Вихлястый прижал к плечу ложу винтовки. Выстрел, затем эхо где-то далеко в темных вершинах долго гудело перекатом.
Муть накрывала тайгу. Звезды яркими огоньками вспыхивали и мелькали сквозь густые ветви пихтачей и кедров. Тайга огородила костер и охотников. И только изредка из мертвой тиши долетало тяжелое хлопанье крыльев: это сонные глухари срывались с ветвей и усаживались обратно.
На ночлег охотники расположились тут же, посредине густого леса. Освежеванного оленя Вихлястый разрубил на три равные части и всем задал работу.
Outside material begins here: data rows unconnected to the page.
/-- A request enters a partition's mailbox, or is answered BUSY where that is full (R331). -/
def Prog.mail (die part : Nat) (entry : Mail) : Prog :=
  .look fun s =>
    if (s.part die part).mailbox.length < 256 then .part die part (fun p => { p with mailbox := p.mailbox ++ [entry] })
    else .upd (fun s => { s with mailOut := s.mailOut ++ [{ die, part, entry, busy := true }] })

/-- A write of HBEAT (R329, R332): in time, it is a heartbeat of the new image, and the first at or
after 500 ms from the first commits. An image whose block was not imported writes none (R333). -/
def Prog.heartbeat (die part : Nat) (value : W64) : Prog :=
  .look fun s =>
    let p := s.part die part
    .seq (.part die part (fun p => { p with hbeat := value }))
      (if p.phase != .probation || !p.imported || decide (s.t > p.deadline) then .skip
       else match p.firstBeat, p.staged with
         | none, _ => .part die part (fun p => { p with firstBeat := some s.t, lastBeat := s.t })
         | some t0, some i =>
           if s.t ≥ t0 + 500 * Config.msec then .commitImage die part i
           else .part die part (fun p => { p with lastBeat := s.t })
         | some _, none => .skip)

/-- MAILBOX_REQUEST (R331): a request comes, after the partition has answered what it has; it waits in the mailbox, or is
answered BUSY. -/
def mailboxRequest (die part : Nat) (entry : W64) : Prog :=
  .look fun s => .when (s.powered && isPart die part) (.seq (.serveMail die part) (.mail die part (.word entry)))

/-! Leadership (R326, R327, R338). Lease ends are in ns of global time. -/

/-- The length of a lease, in ns. -/
def leaseLength : Nat := 20000000

/-- A die takes a lease that starts now by its own global time, and a message tells the other (R326). -/
def Prog.newLease (d : Nat) : Prog :=
  .look fun s =>
    let e := s.gtime d + leaseLength
    .seq (.fw d (fun f => { f with leaseEnd := e })) (.fw (1 - d) (fun f => { f with inbox := f.inbox ++ [e] }))

/-- LEASE_RENEWAL (R326): a message comes to a die and gives it the lease end; or the leader renews its lease, 5 ms after it
last did, and its message leaves. -/
def leaseRenewal : Prog :=
  .look fun s =>
    if !s.powered then .skip
    else match [0, 1].find? (fun d => (s.fw d).inbox != []) with
      | some d => .fw d (fun f => { f with leaseEnd := f.inbox.headD f.leaseEnd, inbox := f.inbox.tail })
      | none => .each [0, 1] (fun d =>
        let f := s.fw d
        .when (f.leads && decide (s.gtime d < f.leaseEnd) && decide (f.leaseEnd ≤ s.gtime d + 15000000)) (.newLease d))

/-- LEADER_LEASE_EXPIRY (R326): a leader whose own global time reaches its lease end stops its duties. -/
def leaderLeaseExpiry : Prog :=
  .look fun s => .each [0, 1] (fun d =>
    .when (s.powered && (s.fw d).leads && decide ((s.fw d).leaseEnd ≤ s.gtime d)) (.fw d (fun f => { f with leads := false })))

/-- The follower that is to lead (R326): 1 ms has gone by since the last lease end that it received, and no message is on its
way; one that has sent HANDOFF stays a follower (R327). -/
def State.heir (s : State) : Option Nat :=
  [0, 1].find? (fun d =>
    let f := s.fw d
    !f.leads && !f.handoff && f.inbox == [] && decide (f.leaseEnd + 1000000 ≤ s.gtime d))
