/-- A far store of an engine or of a die agent is settled; a failure ends the engine's command with FAULT (R358). -/
def Prog.engineReply (r : Req) (failed : Bool) : Prog :=
  .all [.dropReq r.id,
    .when (failed && usesSlots r.agent) (.storeFault r (if r.timeout then 0x0C else 0x0B)),
    .look fun s =>
      let cx := unitOf r.agent - 128
      match ((s.core r.core).queue false cx).find? (fun c => c.id == r.op) with
      | some c => .when (failed && unitOf r.agent ≥ 128) (.stopCmd r.core cx c 4)
      | none => .seq (.fireDecs 64) .fireEvents]

/-- A far request is settled (R199, R200, R303, R311): a load or atomic answers; a posted store that failed is kept for the
next FENCE.SYS and recorded in its scope, but for a NACK that finds its crew pre-empted (13 R308). -/
def Prog.farSettle (r : Req) (failed timeout : Bool) (data : List Byte) : Prog :=
  .look fun s =>
    if (s.agents.find r.agent).isNone then .engineReply { r with timeout } failed
    else match r.access with
      | .store =>
        let va := (r.parts.head?.map Part.va).getD 0
        .all [
          .when (failed && !(s.away r.agent && !timeout)) (.seq
            (.agent r.agent (fun a => { a with failed := a.failed ++ [(r.op, va, timeout)] }))
            (.storeFault r (if timeout then 0x0C else 0x0B))),
          .req r.id (fun x => { x with stage := .answered }),
          .grantSlots r.core,
          .finishOp r.op,
          .dropReq r.id,
          .fireDecs 64]
      | _ => .answer r.id (fun x => { x with failed, timeout, got := if failed then [] else cutParts r.parts data })

/-- HOST_COMPLETION (R311): of a posted store it is the zero-length read behind it, which reports no error. -/
def hostCompletion (id : Nat) (ok : Bool) (data : List Byte) : Prog :=
  .look fun s =>
    match s.req? id with
    | some r =>
      if s.powered && r.place == .host && r.stage == .sent &&
          !(r.access != .store && decide (r.sentAt + 10 * Config.msec ≤ s.t)) then
        .farSettle r (!ok && r.access != .store) false data
      else .skip
    | none => .skip

/-- HOST_COMPLETION_TIMEOUT (R311): a load or atomic without a completion for 10 ms. -/
def hostCompletionTimeout (id : Nat) : Prog :=
  .look fun s =>
    match s.req? id with
    | some r =>
      if s.powered && r.place == .host && r.stage == .sent && r.access != .store &&
          decide (r.sentAt + 10 * Config.msec ≤ s.t) then .farSettle r true true []
      else .skip
    | none => .skip

/-- The key of the host's stores. -/
def hostKey : Nat := dieKey 0 2

/-- Stores of the host to consecutive local addresses (R199). -/
def Prog.hostStore (a : Nat) (bs : List Byte) : Prog :=
  .each (cutAt 128 (bs.length / 128 + 2) (BitVec.ofNat 64 a) bs) (fun e =>
    .dieStoreLine hostKey { place := .slice, addr := e.1.toNat, lease := 0, r := true, w := true, x := false } e.1 e.2)

/-- The completion of a read of the host (R310, R311): data, or a poisoned completion. The read comes behind the host's
posted writes (R199), and a line that an engine owns holds it (R195). -/
def Prog.hostRead (a n : Nat) : Prog :=
  .look fun s =>
    let t : Target := { place := .slice, addr := a, lease := 0, r := true, w := true, x := false }
    .when (s.dieStores hostKey == [] && !s.ownedRange t n)
      (.upd (fun s => { s with hostOut := s.hostOut ++ [if s.poisoned a n then .poisoned else .data (s.readBytes a n)] }))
Василий с Яхонтовым срубили кедр и мельчили его на короткие чурки, а Вихлястый пристраивал лыжи на нарты и ладил надью[2].
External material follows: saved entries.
/-! Soft errors (R319). -/

/-- The structures of R319, in the order of its table: GDDR7 0, L2 1, Pewter 2, L1 clean 3, L1 dirty 4, scratchpad 5,
register file 6, compact store 7, accumulator store 8, tile table 9, control core 10, page-table entry 11 (log 71). Of L1,
the place is the core's key times 2^40 plus the address; of a scratchpad its address in the one memory; of 6 to 10 the
key of an agent of the crew times 2^32 plus the offset in the structure; else the address. -/
def eccDie (site place : Nat) : Nat :=
  if site ≤ 2 || site = 11 then homeDie place
  else if site ≤ 4 then coreDie (place / 2 ^ 40)
  else if site = 5 then coreDie ((place - Space.scratch) / 2 ^ 21)
  else dieOf (place / 2 ^ 32)

/-- A sector leaves a line of L1 (R319); a line without sectors leaves it whole. -/
def Core.dropSector (c : Core) (a : Nat) : Core :=
  let cut := fun (l : L1Line) => if l.line = lineOf a then { l with sectors := l.sectors &&& ~~~(1#4 <<< (a / 32 % 4)) } else l
  { c with l1 := (c.l1.map cut).filter (fun l => l.sectors != 0) }

/-- The outcome of a lasting error (R319). -/
def Prog.eccLasting (site place : Nat) : Prog :=
  let poison := fun (a : Nat) => Prog.upd (fun s => { s with poison := if s.poison.contains (a / 32) then s.poison else (a / 32) :: s.poison })
  let sector := Prog.core (place / 2 ^ 40) (fun c => c.dropSector (place % 2 ^ 40))
  if site ≤ 2 || site = 5 || site = 11 then poison place
  else if site = 3 then sector
  else if site = 4 then .seq sector (poison (place % 2 ^ 40))
  else .look fun s => .seq (.abort (place / 2 ^ 32) 0 0x0A (s.free64 9990)) (.act .free)

/-- Whether a packet whose checks are passed is still to read a sector (R170). -/
def State.readAhead (s : State) (sec : Nat) : Bool :=
  let meets := fun (a n : Nat) => decide (a / 32 ≤ sec) && decide (32 * sec < a + n)
  s.reqs.any (fun r => usesSlots r.agent && r.place == .slice && (r.access == .load || r.access == .atomic) &&
      (r.unserved || r.stage == .arrived) && r.parts.any (fun p => meets p.addr p.len)) ||
    s.ops.any (fun o => o.kind.padReads.1.any (fun e => meets e.2 o.kind.padReads.2))

/-- Whether a lasting error would poison a sector that a packet whose checks are passed is still to read: the error is found
before such a packet's checks or after its read (log 86). -/
def State.eccWaits (s : State) (site place : Nat) : Bool :=
  if site ≤ 2 || site = 5 then s.readAhead (place / 32)
  else site == 4 && s.readAhead (place % 2 ^ 40 / 32)

/-- A corrected error of a structure is counted, and firmware logs it (R319). -/
def Prog.eccCorrected (site place : Nat) : Prog :=
  .upd (fun s =>
    let key := 16 * eccDie site place + site
    { s with
      correctable := s.correctable.put key (s.correctable.get key 0 + 1)
      errors := s.errors ++ [{ die := eccDie site place, site, place, lasting := false, corrected := true, time := s.ns }] })

/-- ECC_RETRY (R319, R321): the event is logged; a lasting error has its structure's outcome and tells the PF on vector 1. A
site of 16 more is a correctable error of the structure (log 71). -/
def eccRetry (site place : Nat) (ok : Bool) : Prog :=
  .look fun s =>
    if !s.powered || site % 16 > 11 || site ≥ 32 || (!ok && s.eccWaits site place) then .skip
    else if site ≥ 16 then .eccCorrected (site - 16) place
    else
      .all [
        .upd (fun s => { s with
          errors := s.errors ++ [{ die := eccDie site place, site, place, lasting := !ok, time := s.ns }]
          msi := if ok then s.msi else s.msi ++ [(0, 1)] }),
        .when (!ok) (.eccLasting site place)]

/-! Links. -/

/-- DIE_LINK_LANE_FAILURE (R313, 01 R23): the module runs at 32 lanes for the rest of the power cycle. -/
def dieLinkLaneFailure (link : Nat) : Prog :=
  .look fun s => .when (s.powered && decide (link < 24)) (.upd (fun s => { s with links := s.links.put link 32 }))

/-- TROPEX_PORT_FAILURE (R314): traffic moves to the routes that are left. -/
def tropexPortFailure (port : Nat) : Prog :=
  .look fun s => .when (s.powered && decide (port < 18) && !s.portsDown.contains port)
    (.upd (fun s => { s with portsDown := port :: s.portsDown }))

/-! Power cycles. -/

/-- POWER_ON (07 R155, 15 R326, R335): the state after reset. -/
def powerOn : Prog := .look fun s => .when (!s.powered) (.act .powerOn)

/-- POWER_OFF (01 R24): the module presents nothing. -/
def powerOff : Prog := .upd (fun s => { s with powered := false })

/-! Registers (R4, 13 R299). -/

/-- The function number that stands for firmware's own writes. -/
def fwFunction : Nat := 4096

/-- The function number that stands for the host's writes of the physical function's configuration space (R310, log 108). -/
def cfgFunction : Nat := 4097

/-- A write of configuration space (R310, log 108): at 0 the size of BAR2, log2 of its MiB from 256 MiB to 256 GiB; at 8 the
number of virtual functions. -/
def cfgWrite (offset : Nat) (value : W64) : Prog :=
  .upd (fun s =>
    let n := value.toNat
    { s with
      bar2 := if offset = 0 && 8 ≤ n && n ≤ 18 then 20 + n else s.bar2
      vfs := if offset = 8 && n ≤ 63 then n else s.vfs })

/-- Whether a function exists (01 R20, R310): the physical function 0, a virtual function that the host has enabled, or, with
number 4096, firmware. -/
def State.isFn (s : State) (fn : Nat) : Bool := decide (fn ≤ min s.vfs 63) || fn == fwFunction

/-- Whether a function sees a slot's registers (R310): a virtual function sees those of the slots of its contexts. -/
def Slot.seenBy (x : Slot) (fn : Nat) : Bool := fn == fwFunction || fn == 0 || (x.en && x.ctx == fn)

/-- A write of an event queue's register (R312); `fn` names the context whose function it is (log 51). Of a base that is not
4 KiB aligned the low 12 bits are dropped, by the model's choice (log 97). -/
def Prog.eventReg (fn offset : Nat) (value : W64) : Prog :=
  .upd (fun s =>
    let q := s.evq fn
    let lo : W32 := value.extractLsb' 0 32
    let q' : EvQueue := match offset with
      | 0x00 => if q.en then q else { q with base := value &&& ~~~0xFFF#64 }
      | 0x08 => if q.en then q else { q with size := value &&& 0x1F#64 }
      | 0x10 => { q with head := lo }
      | 0x20 => { q with en := value.getLsbD 0, vector := bitsOf value.toNat 4 1, every := value.getLsbD 5 }
      | 0x28 => { q with lost := q.lost &&& ~~~lo }
      | _ => q
    { s with evqs := s.evqs.put fn q' })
В глубокой, почти доходящей до груди снежной яме ярко горело, казалось, плавилось смолье. А когда работа была закончена, Вихлястый скомандовал на ужин. Сначала на Шашлыки жарили печенку, которая и без соли была хороша.
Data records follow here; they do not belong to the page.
/-- A pixel merges its candidate of a step with its weight (R271). -/
def Merged.merge (m : Merged) (c : Cmd) (q : Cand) (p : W32) (st : BitVec 5) : Merged :=
  let took := m.d.takes (mergeWeight q.rec_ p).1
  { m with
    d := (m.d.mergeRec q.rec_ p (rsMcap c.f)).1
    age := if took then (if q.spatial then 0 else min (q.rec_.mf.toNat / 2 ^ 24 + 1) 255) else m.age
    status := m.status ||| st }

/-- The steps of a row (R271): at each the target callable runs for the pixels that have a candidate, the visibility callable
for those whose weight is positive, and they merge. -/
def State.mergeRow (s : State) (core cx : Nat) (c : Cmd) (x y : Nat) : Nat → List Merged → Except Halt (List Merged)
  | 0, row => .ok row
  | k + 1, row =>
    match mergeRow s core cx c x y k row with
    | .error e => .error e
    | .ok row =>
      match s.rowCall core cx c (c.regs.getD 5 0) (2 * k) x y row k (maskOf (fun l => (candsAt row k l).isSome)) with
      | .error e => .error e
      | .ok g =>
        let p := fun (l : Nat) => targetWeight (g l).1
        let asks := maskOf (fun l => c.f.mb 0 && (candsAt row k l).isSome && positive (p l))
        match s.rowCall core cx c (c.regs.getD 6 0) (2 * k + 1) x y row k asks with
        | .error e => .error e
        | .ok v =>
          .ok (row.map (fun m => match candsAt row k m.col with
            | some q => m.merge c q (if asks.getLsbD m.col && (v m.col).1 == 0 then 0 else p m.col) ((g m.col).2 ||| (v m.col).2)
            | none => m))

/-- The record that a pixel stores (R271). -/
def Merged.result (m : Merged) : Rsv :=
  let n := m.d.normalise.1
  { n with mf := (n.mf &&& 0x00FFFFFF) ||| BitVec.ofNat 32 (2 ^ 24 * m.age) }

/-- The results of the pixels that come next in their row of the tile (R271, R272): for each its record, the status bits that it adds
and whether a record that it read was poisoned. They are computed at one instant (log 37), up to the first that cannot be
computed now. -/
def State.row (s : State) (core cx : Nat) (c : Cmd) (x y : Nat) : Except Halt (List (Rsv × BitVec 5 × Bool)) :=
  match c.surface 0, c.surface 1 with
  | some a, some b =>
    match s.rowCandidates core cx c a b x y (16 - c.done % 16) [] with
    | ([], some e) => .error e
    | ([], none) => .error .hold
    | (row, _) => match s.mergeRow core cx c x y (rsNbrs c.f + 2) row with
      | .error e => .error e
      | .ok row => .ok (row.map (fun m => (m.result, m.status, m.bad)))
  | _, _ => .error .fault

/-- The command that Overlock runs on a core (R403): the one whose tile it has begun, unless that waits for a page; else of those
started the first issued that waits for nothing. A crew that is stopping has none (13 R304). -/
def State.overTurn (s : State) (core : Nat) : Option Nat :=
  let here := (List.range 8).filterMap (fun cx => match (s.core core).queue false cx with
    | c :: _ => if c.kind = .resample && c.started && !c.finished && !s.stopping core cx then some (cx, c) else none
    | [] => none)
  match here.find? (fun e => some e.2.id == (s.core core).overOn) with
  | some e => if e.2.wait.isNone then some e.1 else none
  | none => (here.filter (fun e => e.2.wait.isNone)).foldl (fun (acc : Option (Nat × Cmd)) e => match acc with
      | some b => if e.2.id < b.2.id then some e else acc
      | none => some e) none |>.map Prod.fst

/-- A pixel's record is stored (R271, R198): its page is checked, and its V is not below that of the pixel before. -/
def Prog.storePixel (core cx : Nat) (c : Cmd) (x y : Nat) (r : Rsv) (status : BitVec 5) (bad : Bool) : Prog :=
  .look fun s =>
    match c.surface 2 with
    | none => .skip
    | some a =>
      let ctx := s.ctxOf (ctxKey core cx)
      let va := a.base + BitVec.ofNat 64 (a.offset x y)
      let bs := r.words.flatMap (fun w => leBytes 4 w.toNat)
      match s.meets core ctx true va 32 with
      | .fault => .stopCmd core cx c 4
      | .absent p _ level => if c.denied.contains (pageOf p) then .stopCmd core cx c 4 else .waitCmd core cx c 3 p 1 level
      | .ok =>
        if !(s.rangeLines core ctx va 32).all (s.mine c.id) then .skip
        else
          let ws := ((List.range 32).zip bs).map (fun e => ({ at_ := va + BitVec.ofNat 64 e.1, val := e.2, bad } : WByte))
          .all [
            .cmd core false cx c.id (fun q => { q with
              done := q.done + 1
              denied := []
              row := q.row.drop 1
              wrote := (s.sectorAt core cx va).elim q.wrote (fun sec =>
                q.wrote.put sec ((Memory.reads s.mem (32 * sec) 32, s.poison.contains sec), (bs, bad)))
              status := q.status ||| status ||| (if bad then 8 else 0) }),
            .core core (fun x => { x with overOn := some c.id }),
            .when (status &&& 4 != 0 && c.status &&& 4 == 0) (.recordFault c.scope 0x11 c.pc core (ctxKey core cx) (s.agent (ctxKey core cx)).det),
            .each (s.byLine core ctx ws) (fun g => .engineStore core cx c.id true g.1 g.2.1 g.2.2),
            .look fun s => .when (decide (c.done + 1 ≥ 256)) (
              match ((s.core core).queue false cx).head? with
              | some q => .stopCmd core cx q 0
              | none => .skip)]

/-- RESAMPLE_PIXEL (R271, R274): the next pixel, in row order; the results that stand computed are stored first, and are computed
anew after a restore. -/
def resamplePixel (core cx : Nat) : Prog :=
  .look fun s =>
    if !s.powered || s.overTurn core != some cx then .skip
    else match (s.core core).queue false cx with
      | [] => .skip
      | c :: _ =>
        let x := 16 * c.tileCol
        let y := 16 * c.tileRow + c.done / 16
        let store := fun (e : List W32 × BitVec 5 × Bool) =>
          Prog.storePixel core cx c (x + c.done % 16) y (.ofWords (fun i => e.1.getD i 0)) e.2.1 e.2.2
        match c.row.head? with
        | some e => store e
        | none =>
          match s.row core cx c x y with
          | .error .hold => .skip
          | .error .fault => .stopCmd core cx c 4
          | .error (.absent va level) => .waitCmd core cx c 3 va 0 level
          | .ok row =>
            let row := row.map (fun e => (e.1.words, e.2))
            .all [
              .cmd core false cx c.id (fun q => { q with row, denied := [] }),
              match row.head? with
              | some e => store e
              | none => .skip,
              .act .free]

/-- RESAMPLE_COMPLETE (R215, R270): every store is visible. -/
def resampleComplete (core cx : Nat) : Prog :=
  .look fun s =>
    match (s.core core).queue false cx with
    | [] => .skip
    | c :: _ =>
      if !s.powered || c.kind != .resample || !c.finished || s.ns < c.maxV || s.reqs.any (fun r => r.op == c.id) then .skip
      else .endCmd core cx c

/-- RESAMPLE (R270). -/
def execResample (f : Fields) (s : State) : Host.Outcome State Fault Refusal := perform (.resample f) resampleMeaning s

/-- RESAMPLE_START (R270). -/
def execResampleStart (core cx : Nat) (s : State) : Host.Outcome State Fault Refusal := done (resampleStart core cx) s

/-- RESAMPLE_PIXEL (R271). -/
def execResamplePixel (core cx : Nat) (s : State) : Host.Outcome State Fault Refusal := done (resamplePixel core cx) s

/-- RESAMPLE_COMPLETE (R270). -/
def execResampleComplete (core cx : Nat) (s : State) : Host.Outcome State Fault Refusal := done (resampleComplete core cx) s

end Sys2Proof.Machine
end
С голоду Василий обкусывал подгорелые края куска и снова жарил.
Яхонтов остановил его:
— Обождите! Не портите свадьбу!
Он достал из-за пазухи походную баклагу и подал ее Василию.
— Вот, хоть вы и продкомиссар, говорите, а на охоте и святые пивали, — дергайте! Первак — я те дам!
Василий крутил головой, а из глаз выступили слезы. Вихлястый долго держал баклагу над лицом, потом забулькал и передал ее Яхонтову.
Ужинали с тройным аппетитом. Василий чувствовал легкое опьянение и приятную теплоту. От костра курило смолой, пахло талым снегом. Ноги слегка ломило. Тело после сильного непривычного напряжения нежилось на мягких пихтовых ветвях.
Яхонтов даже унты снял, а Вихлястый, почти касаясь щеки Василия, надтреснутым высоким голосом будоражил свои и чужие обиды.
— Воевали, воевали, а шиш, видать, завоевали… Васька, да де же оно, равенство, когда, примерно, все поют с чужого тону? Вот я бы, примерно, драгер, слесарь и красный партизан, захотел по-своему? Нет, ша… Дисциплина человека слопала. Разве за это воевали? В учреждениях — погонники да спекулянты. Вася, да как же они нас осаврасили! Нет правильных людей… Вот техник Яхонтов, без малого инженер и свой человек, а бродяжит с ружьем, потому — правильности нет. Забросили прииск, миллионное дело. И ни гу-гу… Еграшка Сунцов здесь царь и бог.
Яхонтов искоса посматривал на Василия, ожидая возражений и будто изучая его.
Позевывая и вытягивая ноги к огню, Василий усмехнулся:
— Чудачите вы тут, ребятушки. От безделья ошарашило вам головы. У всех одна песня, а дела нет.
— Это вы верно сказали, — чеканно, с ударением, поддержал Яхонтов. — Все мы здесь только воем. Вы первый человек, который заговорил о деле. Только, боюсь, и вы сломаете голову. Здесь не прииск, а Мамаево побоище.
С юга, с гор, чуть-чуть колыхнул ветерок. Шумом отдаленной мельницы встрепенулась тайга. И разговоры легкими птицами закружились вокруг костра. Каждый вспоминал свою историю.
Из отрывков, из смутных воспоминаний намечались пути каждого, и шли эти пути под свинцовыми дождями, в удушливом огне, кровью обагренные.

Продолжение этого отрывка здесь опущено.